Greece, a country whose own finance minister has described it as “bankrupt” is due to pay the IMF €1.6 billion over the course of June. The first instalment of four – totalling €300 million is due this Friday.

There were fears that the country would not be able to pay its public sector wages in May demonstrating the very fragile state of its finances. It would appear that the European leadership and that of the IMF and ECB also fear the state of Greece’s finances and its ability to make its payments to the IMF this month.

A recent poll suggests that 58% of Syriza supporters would rather return to the Drachma than to remain in the single currency while severe austerity measures are imposed. Syriza have a 26 point lead over the next most popular party, New Democracy.

From this point of view it is, therefore, not entirely politically untenable for Syriza to choose the default and exit option should the “institutions” fail to respect Prime Minister Tsipras’s “red line” on VAT hikes, pension cuts and labour market reforms.

Greek 10-year bond yields have been creeping higher – currently at 11.49% – indicating that the markets view the risk of a default as being quite high.

The “institutions”, however, are likely to want to keep Greece in the fold at any cost.

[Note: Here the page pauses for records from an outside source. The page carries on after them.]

/-! ### A small machine: one launch, one team of one wave, one thread of it in the issuing sheaf -/

/-- A page of 64 KiB of plain memory at VA 0x10000. -/
def pge : Page := { asid := 1, va := 0x10000, pa := 0x20000, bits := 16 }
/-- A launch that is admitted, with one work list. -/
def lau : Launch :=
  { src := .slot 0 0 0 0, nm := false, asid := 1, vf := 0, record := 0, stage := .admitted, team0 := 1, teams := 1,
    lists := [[(7, [0, 0, 0, 0])]], wlCap := 2, wlBase := 1 }
/-- Its team, on core 0. -/
def tem : Team :=
  { launch := 1, idx := 0, asid := 1, vf := 0, die := 0, core := some 0, place := .active, frame := some 0, waves := 1, spb := 4, acc := 4,
    started := true }
/-- A thread whose v8:v9 is the page's address. -/
def thd : Thread :=
  { stat := .inSheaf, pc := 0x1000, regs := (upto 64).map (fun i => (i, .live (if i = 8 then 0x10000 else if i = 9 then 0 else 5))) }
/-- The sheaf of the thread. -/
def shf : Sheaf := { core := 0, team := 1, pc := 0x1000, tids := [1024] }
/-- The state: thread 0 of team 1 issues; s0 is the page's address. -/
def one : State :=
  { next := 100, sheaves := [shf], teams := [(1, tem)], waves := [(32, { s := [(0, 0x10000), (1, 1)] })], threads := [(1024, thd)],
    launches := [(1, lau)], execs := [(0, { bankTeam := some 1 })], dies := [(0, { mtlb := [{ asid := 1, page := pge }] })] }
/-- The same with other registers in the thread. -/
def withRegs (f : Nat → W32) : State := { one with threads := [(1024, { thd with regs := (upto 64).map (fun i => (i, .live (f i))) })] }
/-- The same with other uniform registers. -/
def withUni (l : Tbl W64) : State := { one with waves := [(32, { s := l })] }
/-- A plain ALU instruction's fields: v0 from v2 and v4. -/
def alu : Alu := ⟨0, false, 2, false, 4, false⟩
/-- A memory instruction's fields: v0, base v8:v9. -/
def mem : Sys2Proof.Mem := ⟨0, false, 8, false, 0⟩

/-! ### Hypotheses of the lane, uniform and control statements -/

/-- IntegerOperations, DivisionAndComparison, FloatOperations, Conversions, Intervals. -/
theorem witness_lane : Issues one shf ∧ ∃ k ∈ shf.active, (two alu 12 (fun x y => x + y) (one.lane shf k false)).trap = none := by decide
/-- Division by 0 where IDZ is 0: the lane does not trap. -/
theorem witness_divide_by_zero :
    Issues (withRegs (fun _ => 0)) shf ∧ ∃ k ∈ shf.active, (divided alu 12 false ((withRegs (fun _ => 0)).lane shf k false)).trap = none := by decide
/-- FloatOperations, the corner clauses: NaN, infinities, infinity and zero, zero by zero, a finite value by zero, and a third operand that is NaN or infinite. -/
theorem witness_float_corners :
    (decodeVal 1 0x7FC00000).isNan = true ∧ decodeVal 1 0x7F800000 = .inf false ∧ decodeVal 1 0xFF800000 = .inf true ∧
    (decodeVal 0 0x7FF8000000000000).isNan = true ∧ decodeVal 2 0x7C00 = .inf false ∧ (∃ e, decodeVal 1 0 = .fin false 0 e) ∧
    ∃ m e, decodeVal 1 0x3F800000 = .fin false (m + 1) e := by
  refine ⟨by decide, by decide, by decide, by decide, by decide, ⟨_, rfl⟩, _, _, rfl⟩
/-- Conversions: a finite value of the first and of the last format. -/
theorem witness_rounding : (∃ m e, decodeVal 0 0 = .fin false m e) ∧ ∃ m e, decodeVal 8 15 = .fin true m e := ⟨⟨_, _, rfl⟩, _, _, rfl⟩
/-- Intervals: the least and the greatest set. -/
theorem witness_hull : (0 : Nat) < 2 ^ 16 ∧ 2 ^ 64 - 1 < 2 ^ 64 := by decide
/-- UniformOperations and the uniform part of ControlRegisters. -/
theorem witness_uniform : Issues one shf ∧ ∀ k ∈ shf.active, (tget one.waves (wkOf k)).isSome = true := by decide
/-- ControlRegisters: `c.age` at supervisor level. -/
theorem witness_age : let s : State := { one with threads := [(1024, { thd with sup := true })] }
    Issues s shf ∧ shf.active = [1024] ∧ (s.thread 1024).sup = true := by decide
/-- Branches: one next PC for all; and two threads of different waves that go two ways. -/
theorem witness_branch : Issues one shf ∧ shf.trapped = [] ∧ (∀ k ∈ shf.active, (tget one.waves (wkOf k)).isSome = true) ∧
    (∀ k ∈ shf.active, ((one.lane shf k false).rd 8 false 13 64).2.trap = none) := by decide
/-- Branches: two threads, of which one's p0 is 1. -/
theorem witness_branch_splits :
    let h : Sheaf := { shf with tids := [1024, 1025] }
    let s : State := { one with sheaves := [h], threads := [(1024, thd), (1025, { thd with p := 1 })] }
    Issues s h ∧ h.trapped = [] ∧ (∀ k ∈ h.active, (tget s.waves (wkOf k)).isSome = true) ∧
      ∃ j ∈ h.active, ∃ k ∈ h.active, (s.thread j).p.getLsbD 0 ≠ (s.thread k).p.getLsbD 0 := by decide
/-- Branches, `exit`: no rendezvous latch is held, and the thread is the last of its wave and its team. -/
theorem witness_exit : (∀ k ∈ shf.active, (one.core (one.coreOf (tkOf k))).gangs = []) ∧ (∀ k ∈ shf.active, ∀ j ∈ one.liveOf (wkOf k), j ∈ shf.active) ∧
    (∀ k ∈ shf.active, ∀ j ∈ one.teamLive (tkOf k), j ∈ shf.active) ∧ (tget one.waves 32).isSome = true ∧ (tget one.teams 1).isSome = true := by decide

/-! ### Hypotheses of the memory statements -/

/-- The thread issues alone. -/
theorem witness_solo : Solo one shf 1024 := by decide
/-- LoadsAndStores: the address in v8:v9 names an element of the page. -/
theorem witness_load :
    let r := readMem none mem (one.lane shf 1024 false)
    r.2.trap = none ∧ (one.reachOf (one.asidOf 1024) r.1.ea r.1.base false false).1 = .ok (.pkg 0, pge) ∧
    ∃ e, ((one.reachOf (one.asidOf 1024) r.1.ea r.1.base false false).2.place pge r.1.ea r.1.base r.1.extra
      (fmtWidth (accessTy pge false false 31).1) false false 0).1 = .ok e := by
  refine ⟨by decide, rfl, _, rfl⟩
/-- LoadsAndStores: a store to it. -/
theorem witness_store :
    let r := readMem none mem (one.lane shf 1024 false)
    let ty := (accessTy pge false true 31).1
    let d := r.2.rdVd mem.vd mem.nw (if fmtWidth ty = 64 then 64 else 32)
    d.2.trap = none ∧ (one.reachOf (one.asidOf 1024) r.1.ea r.1.base false true).1 = .ok (.pkg 0, pge) ∧ pge.blk = 0 ∧
    ∃ e, ((one.reachOf (one.asidOf 1024) r.1.ea r.1.base false true).2.place pge r.1.ea r.1.base r.1.extra (fmtWidth ty) false true 1).1 = .ok e := by
  refine ⟨by decide, rfl, by decide, _, rfl⟩
/-- LoadsAndStores: an address that no page maps. -/
theorem witness_fault :
    let s := withRegs (fun _ => 0)
    let r := readMem none mem (s.lane shf 1024 false)
    Solo s shf 1024 ∧ (s.thread 1024).sup = false ∧ r.2.trap = none ∧ ∃ x, (s.reachOf (s.asidOf 1024) r.1.ea r.1.base false false).1 = .error x := by
  refine ⟨by decide, by decide, by decide, _, rfl⟩
/-- LoadsAndStores: the same of a store with a type, an atomic and a `red`. -/
theorem witness_write_faults :
    let s := withRegs (fun _ => 0)
    let m : Option ModW := some { bare with ty := 12 }
    let a : Alu := ⟨0, false, 8, false, 4, false⟩
    tyCode m ≠ 31 ∧ ((readMem m mem (s.lane shf 1024 false)).2.rdVd 0 false 32).2.trap = none ∧ (readAtom m a 12 32 false (s.lane shf 1024 false)).2.trap = none ∧
    (∃ x, (s.reachOf (s.asidOf 1024) 0 0 false true).1 = .error x) ∧ ∃ x : AccFault, (s.reach (s.asidOf 1024) 0 true).1 = .error x.kind := by
  refine ⟨by decide, by decide, by decide, ⟨_, rfl⟩, ⟨_, 0, 0⟩, rfl⟩
/-- ScratchpadAccesses: offsets 0 and the last word of the team's four banks. -/
theorem witness_scratchpad :
    (∀ o ∈ [0, 0xFFFC], let s := withRegs (fun _ => BitVec.ofNat 32 o)
      let r := readSp mem (s.lane shf 1024 false)
      Solo s shf 1024 ∧ r.2.trap = none ∧ r.1.offset = o ∧ o % 4 = 0 ∧ o < 2 ^ 20 ∧ o / 0x4000 < s.spbOf 1 ∧ (loadOrd none).1 = .rlx ∧ s.spPoisoned 1 = [] ∧
        s.stationOf 1 (o / 0x4000) = none ∧ (storeOrd none).1 ≠ .sc ∧ (r.2.rdVd 0 false 32).2.trap = none) := by decide
/-- ScratchpadAccesses: offsets off alignment, past the banks and past the scratchpad, without a trap vector. -/
theorem witness_scratchpad_traps :
    (∀ o ∈ [0xFFFD, 0x10000, 0x100000], let s := withRegs (fun _ => BitVec.ofNat 32 o)
      let r := readSp mem (s.lane shf 1024 false)
      Solo s shf 1024 ∧ (s.thread 1024).sup = false ∧ bitAt (s.trapRegs 1).tvec.toNat 0 = false ∧ r.2.trap = none ∧ r.1.offset = o ∧
        (o % 4 ≠ 0 ∨ 2 ^ 20 ≤ o ∨ s.spbOf 1 ≤ o / 0x4000)) := by decide
/-- ScratchpadAccesses: a bank that a valid station occupies. -/
theorem witness_scratchpad_station :
    let s : State := { withRegs (fun _ => 0) with teams := [(1, { tem with stations := [1] })] }
    Solo s shf 1024 ∧ s.stationOf 1 0 ≠ none ∧ (readSp mem (s.lane shf 1024 false)).1.offset = 0 := by decide
/-- PrefetchesAndUniformAccesses: operands that do not trap; a fence of a scope wider than `.wave`, of one order and of two. -/
theorem witness_prefetch : (readMem none mem (one.lane shf 1024 false)).2.trap = none ∧ (fenceOrd none).2.2.1 ≠ 1 ∧ (fenceOrd none).1 ≠ .acqrel ∧
    (fenceOrd (some { bare with ord := 4 })).1 = .acqrel := by decide
/-- PrefetchesAndUniformAccesses: s0 names an element, 0 does not. -/
theorem witness_uniform_access :
    let o : MemOps := { a := 0x10000, d := 0 }
    (one.reachOf (one.asidOf 1024) o.ea o.base false false).1 = .ok (.pkg 0, pge) ∧ o.ea % 8 = 0 ∧ pge.blk = 0 ∧
    (∃ e, ((one.reachOf (one.asidOf 1024) o.ea o.base false false).2.place pge o.ea o.base o.extra 64 false false 5).1 = .ok e) ∧
    (one.reachOf (one.asidOf 1024) o.ea o.base false true).1 = .ok (.pkg 0, pge) ∧
    (∃ e, ((one.reachOf (one.asidOf 1024) o.ea o.base false true).2.place pge o.ea o.base o.extra 64 false true 5).1 = .ok e) ∧
    ∃ x, ((withUni []).reachOf 1 0 0 false false).1 = .error x := by
  refine ⟨rfl, by decide, by decide, ⟨_, rfl⟩, rfl, ⟨_, rfl⟩, ⟨_, rfl⟩⟩
/-- AtomicsAndReductions: an aligned element of a page of the type, with and without DET. -/
theorem witness_atomic :
    let a : Alu := ⟨0, false, 8, false, 4, false⟩
    let r := readAtom none a 12 32 false (one.lane shf 1024 false)
    r.2.trap = none ∧ (one.reach (one.asidOf 1024) r.1.ea true).1 = .ok (.pkg 0, pge) ∧ atomPageOk pge 12 = true ∧ r.1.ea % 4 = 0 ∧ one.isDet 1 = false ∧
    pge.cc ≤ 1 ∧ isRaw pge = true ∧
    (∃ e, ((one.reach (one.asidOf 1024) r.1.ea true).2.place pge r.1.ea r.1.ea 0 32 (!pge.map) true 2).1 = .ok e) ∧
    ∃ e, ((one.reach (one.asidOf 1024) r.1.ea true).2.place pge r.1.ea r.1.ea 0 32 (!pge.map) true 3).1 = .ok e := by
  refine ⟨by decide, rfl, by decide, by decide, by decide, by decide, by decide, ⟨_, rfl⟩, _, rfl⟩
/-- AtomicsAndReductions: a team of a launch with DET. -/
theorem witness_atomic_det : ({ one with teams := [(1, { tem with det := true })] } : State).isDet 1 = true := by decide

In a softening of tone Junker told German newspaper Süddeutsche Zeitung yesterday:

“Anyone who doesn’t see there is a humanitarian crisis in Greece is deaf and blind to what is happening there.”

The unforeseeable risks posed by a default and “Grexit” to the Euro project are too great for the powers that be to wilfully allow it to happen. It could trigger credit default swaps and a derivatives crisis in the banking system.

It might also lead to a geopolitical crisis should erstwhile NATO member Greece turn to Russia for financial assistance in the form of funding, trade, economic and other cooperation agreements.

The consequences of making an acceptable offer to Greece may also be unforeseeable. In the short term it may buy time but in the longer term it is hard to see how Greece can come off life-support without a large scale write-off of some of its debts.

It may also embolden anti-austerity groups across Europe, particularly those in heavily indebted Italy and Spain.

The threats posed by the Greek situation to the euro – and indeed the threat posed by the entire European economic situation to the euro – make holding gold outside the banking system a vital form of financial insurance.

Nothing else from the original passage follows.